Using DESeq2 for gene-level differential expression analysis

The metadata below describes an RNA-seq analysis experiment, in which the metadata table below and associated count matrix have been loaded into R as meta and counts, respectively. Additionally, all of the appropriate libraries have been loaded for you. Use the information in the table to answer the following questions.

meta

	Genotype	Celltype	Batch
sample1	Wt	typeA	second
sample2	Wt	typeA	second
sample3	Wt	typeA	first
sample4	KO	typeA	first
sample5	KO	typeA	first
sample6	KO	typeA	second
sample7	Wt	typeB	second
sample8	Wt	typeB	first
sample9	Wt	typeB	second
sample10	KO	typeB	first
sample11	KO	typeB	first
sample12	KO	typeB	second

NOTE: This is an exercise in thinking about running DESeq2. You do not need to run any code in R/RStudio. Refer to the materials/lessons from class to answer the following questions.

a. Reorder the columns of the counts dataset such that rownames(meta) == colnames(counts).
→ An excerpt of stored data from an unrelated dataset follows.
/-- A length write after a command. -/
theorem witness_ResultLastsUntilNextCommandOrReset :
    (∃ t, step ({ State.reset with status := 1 }.issue (.write 0x8 4 5)) = .next t)
      ∧ HostEvent.write 0x8 4 5 ≠ .reset ∧ (HostEvent.write 0x8 4 5).casesOn (fun _ _ => True) (fun a _ _ => a ≠ 0) True (fun _ => True) :=
  ⟨⟨_, rfl⟩, by decide, by decide⟩

/-- A state with a listed result, which meets the invariant and takes a next step. -/
def afterEncode : State :=
  { loaded small [0xAB] [] with
    status := 1
    lenOut := 2
    draws := 1
    mem := [(0x10000, 0xAB), (0x30000, 0x61), (0x30001, 0x62)] }

theorem witness_StepKeepsInv :
    State.reset.Inv ∧ afterEncode.Inv ∧ ∃ t, step (afterEncode.issue (.write 0x80000 4 1)) = .next t := ⟨by decide, by decide, _, rfl⟩

theorem witness_ReachableStatesMeetInv : small.legal = true ∧ Reachable small (launch small [.write 0x80000 4 5, .reset]) :=
  ⟨by decide, .clean _⟩

theorem witness_HexDecodeFnIsCompleteOrRaises :
    hexDecodeFn [0x46, 0x66] .b = .done [0xFF] ∧ 2 * 0 + 1 < [0x46, 0x66].length ∧ [0x61].length % 2 = 1 := by decide

/-- HEX_ENCODE of [AB] at MAX_IN = 8, and a state whose operand A is its result "ab". -/
theorem witness_HexEncodeThenHexDecodeIsIdentity :
    2 * (loaded small [0xAB] []).lenA.toNat ≤ small.maxIn
      ∧ after (exec .hexEncode (loaded small [0xAB] [])) (fun t =>
          (loaded small [0x61, 0x62] []).lenA == t.lenOut
            && (List.range 2).all (fun k => resultOctet t k == some (octetA (loaded small [0x61, 0x62] []) k))) = true := by decide

theorem witness_Base64PaddingLaw :
    (b64EncodeFn [0x4D])[2]? = some 0x3D ∧ [0x4D].length % 3 = 1 ∧ 2 < (b64EncodeFn [0x4D]).length
      ∧ (b64EncodeFn [0x4D, 0x61])[3]? = some 0x3D ∧ (b64EncodeFn [0x4D, 0x61])[2]? = some 0x45
      ∧ (b64EncodeFn [0x4D, 0x61, 0x6E])[3]? = some 0x75 := by decide

theorem witness_Base64OutputAlphabet : (0x3D : Byte) ∈ b64EncodeFn [0x00] ∧ (0x2F : Byte) ∈ b64EncodeFn [0xFF] := by decide

theorem witness_HexOutputIsLowercase :
    after (exec .xorHex (loaded small [0x41, 0x42] [0x30, 0x30])) (fun t => 1 < t.lenOut.toNat && gives [0x61, 0x62] t) = true
      ∧ after (exec .hexEncode (loaded small [0xAB] [])) (fun t => 1 < t.lenOut.toNat) = true := by decide

/-- "ab" and "01": lowercase; "AB" and "01": valid, not lowercase. -/
theorem witness_XorHexInvolution_XorHexSymmetry :
    (∀ c ∈ ([0x61, 0x62] : List Byte), hexVal c ≠ none) ∧ (∀ c ∈ ([0x30, 0x31] : List Byte), hexVal c ≠ none)
      ∧ (∀ c ∈ ([0x61, 0x62] : List Byte), c.toNat < 0x41 ∨ 0x46 < c.toNat)
      ∧ (∀ c ∈ ([0x41, 0x42] : List Byte), hexVal c ≠ none)
      ∧ ([0x61, 0x62] : List Byte).length = ([0x30, 0x31] : List Byte).length ∧ ([0x61] : List Byte).length ≠ ([] : List Byte).length := by
  decide

theorem witness_ReadingTheResultAfterSuccessIsSafe :
    afterEncode.Inv ∧ afterEncode.status = 0x00000001 ∧ 1 < afterEncode.lenOut.toNat
      ∧ after (step (afterEncode.issue (.read (0x80000 + 0x30001) 1))) (fun t => t.responses == [.readData 0x62]) = true := by decide

theorem witness_DutifulHostDrawsNoBusErrorAndNoIllegalOp :
    dutifulEvent small (.write 0x80000 4 5) = true ∧ dutifulEvent small (.write 0x80000 4 6) = false
      ∧ dutifulEvent small (.write 0x80024 4 0) = true ∧ dutifulEvent small (.write 0x80024 4 1) = false
      ∧ dutifulEvent small (.read 0x80004 1) = false ∧ afterEncode.status ≠ 0x43
      ∧ (∃ t, step (afterEncode.issue (.write 0x80000 4 5)) = .next t)
      ∧ { State.resetOf small with status := 0x43 }.Inv
      ∧ after (step ({ State.resetOf small with status := 0x43 }.issue (.write (small.base + 0x000) 4 5)))
          (fun t => t.status != 0x43) = true :=
  ⟨by decide, by decide, by decide, by decide, by decide, by decide, ⟨_, rfl⟩, by decide, by decide⟩

theorem witness_LoadaPutsItsOctetsIntoOperandA :
    ((State.resetOf small).setScript (loadA small [0x41, 0x42] ++ [.reset])).script = loadA small [0x41, 0x42] ++ [.reset]
      ∧ [0x41, 0x42].length ≤ small.maxIn := by decide

/-- With as many octets as BUF_B holds. -/
theorem witness_LoadbPutsItsOctetsIntoOperandB :
    ((State.resetOf tiny).setScript (loadB tiny [0x41] ++ [.reset])).script = loadB tiny [0x41] ++ [.reset]
      ∧ [0x41].length = tiny.maxIn ∧ (State.resetOf tiny).cfg.legal = true := by decide

theorem witness_CommandKeepsTheHostsRecordAndMakesOneDraw :
    (∃ t, exec .hexEncode State.reset = .next t) ∧ ∃ t, performCommand 0 State.reset = .next t := ⟨⟨_, rfl⟩, _, rfl⟩

end Sys2Proof.Tests
end

section
/-! SUPPORT. How long the result of each transformation is, and that the result of every command fits BUF_OUT (R8). -/

namespace Sys2Proof.Machine

@[simp] theorem assemblePairs_length (a : List Byte) : (assemblePairs a).length = a.length / 2 := by
  induction a using assemblePairs.induct with
  | case1 hi lo rest ih =>
    simp only [assemblePairs, List.length_cons, ih]
    omega
  | case2 b => simp [assemblePairs]
  | case3 => rfl

@[simp] theorem b64EncodeFn_length (a : List Byte) : (b64EncodeFn a).length = 4 * ((a.length + 2) / 3) := by
  induction a using b64EncodeFn.induct with
  | case1 => rfl
  | case2 b0 => simp [b64EncodeFn]
  | case3 b0 b1 => simp [b64EncodeFn]
  | case4 b0 b1 b2 rest ih =>
    simp only [b64EncodeFn, List.length_cons, ih]
    omega

@[simp] theorem hexEncodeFn_length (a : List Byte) : (hexEncodeFn a).length = 2 * a.length := by
  induction a with
  | nil => rfl
  | cons b a ih =>
    simp only [hexEncodeFn, List.length_cons, ih]
    omega

/-- A decode that succeeds gives the assembled pairs (R105). -/
theorem hexDecodeFn_eq_done {a out : List Byte} {o : Operand} (h : hexDecodeFn a o = .done out) : out = assemblePairs a := by
  unfold hexDecodeFn at h
  split at h
  · exact nomatch h
  · split at h
    · exact nomatch h
    · injection h with h
      exact h.symm

theorem hexDecodeFn_done_length {a out : List Byte} {o : Operand} (h : hexDecodeFn a o = .done out) :
    out.length = a.length / 2 := by
  rw [hexDecodeFn_eq_done h, assemblePairs_length]

theorem hexToB64Fn_done_length {a out : List Byte} (h : hexToB64Fn a = .done out) :
    out.length = 4 * ((a.length / 2 + 2) / 3) := by
  unfold hexToB64Fn at h
  split at h
  · rename_i mid hmid
    injection h with h
    rw [← h, b64EncodeFn_length, hexDecodeFn_done_length hmid]
  · exact nomatch h

theorem xorHexFn_done_length {a b out : List Byte} (h : xorHexFn a b = .done out) : out.length ≤ a.length := by
  unfold xorHexFn at h
  split at h
  · split at h
    · exact nomatch h
    · rename_i x hx
      split at h
      · exact nomatch h
      · rename_i y hy
        injection h with h
        have hxlen := hexDecodeFn_done_length hx
        rw [← h, hexEncodeFn_length, xorFn, List.length_zipWith]
        omega
  · exact nomatch h

/-- A command of operand A that succeeds had a LEN_A within capacity. -/
theorem withOperandA_eq_done {s : State} {f : List Byte → CmdResult} {out : List Byte} (h : withOperandA s f = .done out) :
    s.lenA.toNat ≤ s.cfg.maxIn ∧ f (operandA s) = .done out := by
  by_cases hfit : s.lenA.toNat ≤ s.cfg.maxIn
  · exact ⟨hfit, withOperandA_fits f hfit ▸ h⟩
  · rw [withOperandA_over f (Nat.not_le.1 hfit)] at h
    exact nomatch h

/-- A command of both operands that succeeds had both lengths within capacity. -/
theorem withOperandsAB_eq_done {s : State} {f : List Byte → List Byte → CmdResult} {out : List Byte}
    (h : withOperandsAB s f = .done out) :
    s.lenA.toNat ≤ s.cfg.maxIn ∧ s.lenB.toNat ≤ s.cfg.maxIn ∧ f (operandA s) (operandB s) = .done out := by
  by_cases hover : s.cfg.maxIn < s.lenA.toNat ∨ s.cfg.maxIn < s.lenB.toNat
  · rw [withOperandsAB_over f hover] at h
    exact nomatch h
  · obtain ⟨ha, hb⟩ := not_or.1 hover
    have ha := Nat.not_lt.1 ha
    have hb := Nat.not_lt.1 hb
    exact ⟨ha, hb, withOperandsAB_fits f ha hb ▸ h⟩

/-- No command's result is longer than BUF_OUT (R8). The tight cases are HEX_ENCODE, and B64_ENCODE of one octet or of four. -/
theorem runCommand_done_fits {i : Instr} {s : State} {out : List Byte} (h : runCommand i s = .done out) :
    out.length ≤ s.cfg.maxOut := by
  simp only [Config.maxOut]
  cases i <;> simp only [runCommand] at h
  case hexDecode =>
    obtain ⟨hfit, hout⟩ := withOperandA_eq_done h
    have hlen := hexDecodeFn_done_length hout
    rw [operandA_length] at hlen
    omega
  case b64Encode =>
    obtain ⟨hfit, hout⟩ := withOperandA_eq_done h
    injection hout with hout
    rw [← hout, b64EncodeFn_length, operandA_length]
    omega
  case hexToB64 =>
    obtain ⟨hfit, hout⟩ := withOperandA_eq_done h
    have hlen := hexToB64Fn_done_length hout
    rw [operandA_length] at hlen
    omega
  case xorHex =>
    obtain ⟨hfit, _, hout⟩ := withOperandsAB_eq_done h
    have hlen := xorHexFn_done_length hout
    rw [operandA_length] at hlen
    omega
  case hexEncode =>
    obtain ⟨hfit, hout⟩ := withOperandA_eq_done h
    injection hout with hout
    rw [← hout, hexEncodeFn_length, operandA_length]
    omega

theorem runWord_done_fits {w : Word} {s : State} {out : List Byte} (h : runWord w s = .done out) :
    out.length ≤ s.cfg.maxOut := by
  unfold runWord at h
  split at h
  · exact runCommand_done_fits h
  · exact nomatch h

end Sys2Proof.Machine
end

section
/-! SUPPORT. The host's next event as a step, the register accesses, and what every step keeps. -/

namespace Sys2Proof.Machine

/-- The step of a legal launch performs the issued event. -/
theorem step_issue {s : State} (hl : s.cfg.legal = true) (e : HostEvent) : step (s.issue e) = performEvent s e :=
  step_of_legal (s := s.issue e) hl

theorem Reg.offset_lt_aperture (r : Reg) : r.offset < 0x80000 := by cases r <;> decide

@[simp] theorem accepted_regWord (r : Reg) : accepted r.offset 4 = true := by cases r <;> decide

@[simp] theorem placeOf_regOffset (r : Reg) : placeOf r.offset = .reg r := by cases r <;> rfl

/-- A word read of a register returns its value and changes nothing else (R59, R60). -/
theorem step_issue_readReg {s : State} (hl : s.cfg.legal = true) (r : Reg) :
    step (s.issue (.read (s.cfg.base + r.offset) 4)) = .next (s.respond (.readData (readReg s r))) := by
  simp only [step_issue hl, performEvent, blockOffset_busAddress _ r.offset_lt_aperture, hostRead, accepted_regWord, readAt,
    placeOf_regOffset, ↓reduceIte]

/-- A word write to a register other than CMD is that register's write, then the completion (R59). -/
theorem step_issue_writeReg {s : State} (hl : s.cfg.legal = true) {r : Reg} (hr : r ≠ .cmd) (v : Word) :
    step (s.issue (.write (s.cfg.base + r.offset) 4 v)) = .next ((writeReg s r v).respond .writeDone) := by
  have hplace : Place.reg r ≠ .reg .cmd := fun h => hr (Place.reg.inj h)
  simp only [step_issue hl, performEvent, blockOffset_busAddress _ r.offset_lt_aperture, hostWrite, accepted_regWord, ↓reduceIte,
    placeOf_regOffset, if_neg hplace, completeWrite, writeAt]

/-- A host write to any place but CMD keeps the parameters and STATUS. -/
theorem writeAt_keeps_cfg_status {s : State} (hl : s.cfg.legal = true) (off size : Nat) (v : Word) :
    (writeAt s off size v).cfg = s.cfg ∧ (writeAt s off size v).status = s.status := by
  rcases writeAt_cases s off size v hl with h | h | ⟨m, h, _⟩ <;> exact h ▸ ⟨rfl, rfl⟩

/-- No step changes the parameters (R34, R35). -/
theorem step_keeps_cfg {s t : State} (h : step s = .next t) : t.cfg = s.cfg := by
  have hl := legal_of_step_next h
  rcases step_cases h with ⟨_, rfl⟩ | ⟨e, rest, _, rfl | ⟨r, rfl⟩ | ⟨w, rfl⟩ | ⟨off, size, v, _, _, rfl⟩ | ⟨_, rfl⟩⟩
  · rfl
  · rfl
  · rfl
  · exact State.finish_cfg ..
  · exact (writeAt_keeps_cfg_status (s := s.setScript rest) hl off size v).1
  · rfl

/-- A step keeps DONE set unless its event is a reset (R26). -/
theorem step_keeps_done_or_resets {s t : State} (h : step s = .next t) (hdone : statusDone s.status = true) :
    statusDone t.status = true ∨ ∃ e rest, s.script = e :: rest ∧ (e = .reset ∨ ∃ w, e = .resetDuringCommand w) := by
  have hl := legal_of_step_next h
  rcases step_cases h with ⟨_, rfl⟩ | ⟨e, rest, hs, rfl | ⟨r, rfl⟩ | ⟨w, rfl⟩ | ⟨off, size, v, _, _, rfl⟩ | ⟨he, _⟩⟩
  · exact .inl hdone
  · exact .inl hdone
  · exact .inl hdone
  · exact .inl (statusDone_finish ..)
  · have hstatus := (writeAt_keeps_cfg_status (s := s.setScript rest) hl off size v).2
    exact .inl (by rw [State.respond_status, hstatus]; exact hdone)
  · exact .inr ⟨e, rest, hs, he⟩

/-- Offsets past the end of BUF_OUT read 0 in every state: padding of the window (R58), then reserved words (R57). -/
theorem hostOctet_past_bufOut {s : State} {off : Nat} (h : 0x30000 + s.cfg.maxOut ≤ off) : hostOctet s off = some 0 := by
  rcases placeOf_cases off with ⟨_, _⟩ | ⟨i, _, rfl, _⟩ | ⟨i, _, rfl, _⟩ | ⟨i, _, rfl, hp⟩ | ⟨_, hp⟩
  · omega
  · omega
  · omega
  · simp only [hostOctet, hp]
    rw [if_neg (by omega)]
  · simp only [hostOctet, hp]

/-- A command's end leaves every octet outside BUF_OUT as the host reads it. -/
theorem finish_hostOctet_outside {s : State} {r : CmdResult} (hfit : ∀ out, r = .done out → out.length ≤ s.cfg.maxOut)
    {off : Nat} (ho : off < 0x30000 ∨ 0x30000 + s.cfg.maxOut ≤ off) : hostOctet (s.finish r) off = hostOctet s off := by
  rcases ho with hlow | hpast
  · exact hostOctet_congr (State.finish_cfg s r) (finish_read_outside s r (.inl hlow) hfit) (by omega)
  · rw [hostOctet_past_bufOut hpast, hostOctet_past_bufOut (by rwa [State.finish_cfg])]

/-- The next state of a command is the report of its result. -/
theorem eq_finish_of_exec_next {i : Instr} {s t : State} (h : exec i s = .next t) : t = s.finish (runCommand i s) := by
  rw [exec_eq_finish] at h
  injection h with h
  exact h.symm

/-- The next state of a CMD word is the report of its result. -/
theorem eq_finish_of_performCommand_next {w : Word} {s t : State} (h : performCommand w s = .next t) :
    t = s.finish (runWord w s) := by
  rw [performCommand_eq_finish] at h
  injection h with h
  exact h.symm

/-- A command or a CMD word that answers a next state answers the report of a result that fits BUF_OUT. -/
theorem command_next_cases {s t : State} {w : Word} {i : Instr} (h : exec i s = .next t ∨ performCommand w s = .next t) :
    ∃ r, t = s.finish r ∧ ∀ out, r = .done out → out.length ≤ s.cfg.maxOut := by
  rcases h with h | h
  · exact ⟨_, eq_finish_of_exec_next h, fun _ => runCommand_done_fits⟩
  · exact ⟨_, eq_finish_of_performCommand_next h, fun _ => runWord_done_fits⟩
b. Provide the line of code used to create a DESeqDataSet object called dds in which Genotype is the factor of interest and Celltype and Batch are other contributing sources of variation in your data.

c. Provide the line of code required to run DESeq2 on dds.

d. Provide the line of code to create a dispersion plot.

e. Provide the line of code to return the results of a Wald test comparison for Celltype categories typeA versus typeB (i.e the fold changes reported should reflect gene expression changes relative to typeB).

f. Provide the line of code to return the results with log2 fold change shrinkage performed.

g. Provide the line of code to write the results of the Wald test with shrunken log2 fold changes to file.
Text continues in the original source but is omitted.